Amid fears of further political violence in Haiti, a U.N. security officer arrived in Port-au-Prince Tuesday. Spokesman Fred Eckhard says the officer's job is to ensure the safety of several dozen experts who will begin arriving Wednesday to do a needs assessment, both for peacekeeping and for future U.N. humanitarian missions to Haiti. "The 16 people that are expected to leave tomorrow are the first wave of what we think will be three waves. So, today, it was just a person to assess security, and prepare for this team of 16 that is leaving tomorrow. The second wave, which we expect will be made up of U.N. agencies, funds and programs, will probably go in over the weekend, but we're watching the security situation day-by-day," he said.
Mr. Eckhard said a third wave will likely arrive in Port-au-Prince early next week, along with the secretary general's special envoy, Reginald Dumas.
The Security Council recently authorized the dispatch of a multi-national interim force to maintain order, following the departure of Haitian President Jean-Bertrand Aristide. That force, a few thousand strong, is already on the ground. It will be replaced after three months by the U.N. peacekeepers.

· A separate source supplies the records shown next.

def execThermalShutdown (src : Fin 6) (t : BitVec 16) (s : State) : Host.Outcome State Fault Refusal :=
  .next (s.thermShut src.val (t.setWidth 32))

/-- A write of PWR_WDT: EN sets and stays; the watchdog counts from its enabling (R591). -/
def State.wdtWrite (s : State) (v : Word) : State :=
  let s := when (bitAt v 31 && !s.bit Reg.PWR_WDT 31) (fun t => t.pwrMod (fun p => { p with wdtAt := t.tb.cnt, wdtWarned := false })) s
  s.regWrite Reg.PWR_WDT v

/-- WDT_KICK: the two keys in order serve the watchdog; any other sequence sets WDT_KEY. A first key always begins a sequence. -/
def State.wdtKick (s : State) (v : Word) : State :=
  let k := field v 15 0
  let was := s.power.kick
  let s := s.pwrMod (fun p => { p with kick := decide (k = 0xA55A) })
  if k = 0x5AA5 ∧ was then s.pwrMod (fun p => { p with wdtAt := s.tb.cnt, wdtWarned := false })
  else if k = 0xA55A ∧ !was then s
  else s.putBit Reg.PWR_FLAG 4 true

def execWdtKick (v : Word) (s : State) : Host.Outcome State Fault Refusal := .next (s.wdtKick v)

/-- WDT_WARN: TO / 2 ms without service. -/
def State.wdtWarn (s : State) : State :=
  if !s.bit Reg.PWR_WDT 31 ∨ s.power.wdtWarned then s
  else
    let lim := s.fld Reg.PWR_WDT 15 0
    ((s.reachCnt (s.power.wdtAt + lim * 125000)).pwrMod (fun p => { p with wdtWarned := true })).pwrLog 57 0x215 0 lim 0

def execWdtWarn (s : State) : Host.Outcome State Fault Refusal := .next s.wdtWarn

/-- WDT_TIMEOUT: TO ms without service; the reset is released with the straps kept. -/
def State.wdtTimeout (s : State) : State :=
  if !s.bit Reg.PWR_WDT 31 then s
  else ((s.reachCnt (s.power.wdtAt + s.fld Reg.PWR_WDT 15 0 * 250000)).resetAs 3).release

def execWdtTimeout (s : State) : Host.Outcome State Fault Refusal := .next s.wdtTimeout

/-- WDT_COUNT_CLEAR: 60 s after PROTECTION_READY (R592). -/
def execWdtCountClear (s : State) : Host.Outcome State Fault Refusal :=
  .next (match s.power.boot.readyAt with
    | some t => (s.reachCnt (t + 15000000000)).put Reg.PWR_RST 31 24 0
    | none => s)

end Sys2Proof.Machine
end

The assessment team arriving this week and next is expected to do most of its work in Port-au-Prince, where security is considered acceptable, though still dangerous. U.N. emergency relief coordinator Jan Egeland said other parts of the country remain off-limits to for international staff. "Today, the security situation remains volatile, with the security vacuum in many provinces. Over three-thousand prisoners were released over the past two weeks. In Port Liberte, prisoners recently freed are reportedly in charge of security. In Port-au-Prince, the security situation leaves a lot to be desired as well," he said.
Despite these security concerns, U.N. officials make clear they intend to stay in Haiti for the long term. Secretary General Kofi Annan said Tuesday, the international effort to rebuild Haiti's police, judiciary and other major institutions will probably take more than 10 years.
Speaking to reporters on a visit to the Canadian capital, Ottawa, Mr. Annan said the international community must learn from the mistakes it made a decade ago in previous efforts to help Haiti. That assistance was widely seen to have been wasted. Haiti is considered the poorest country in the western hemisphere.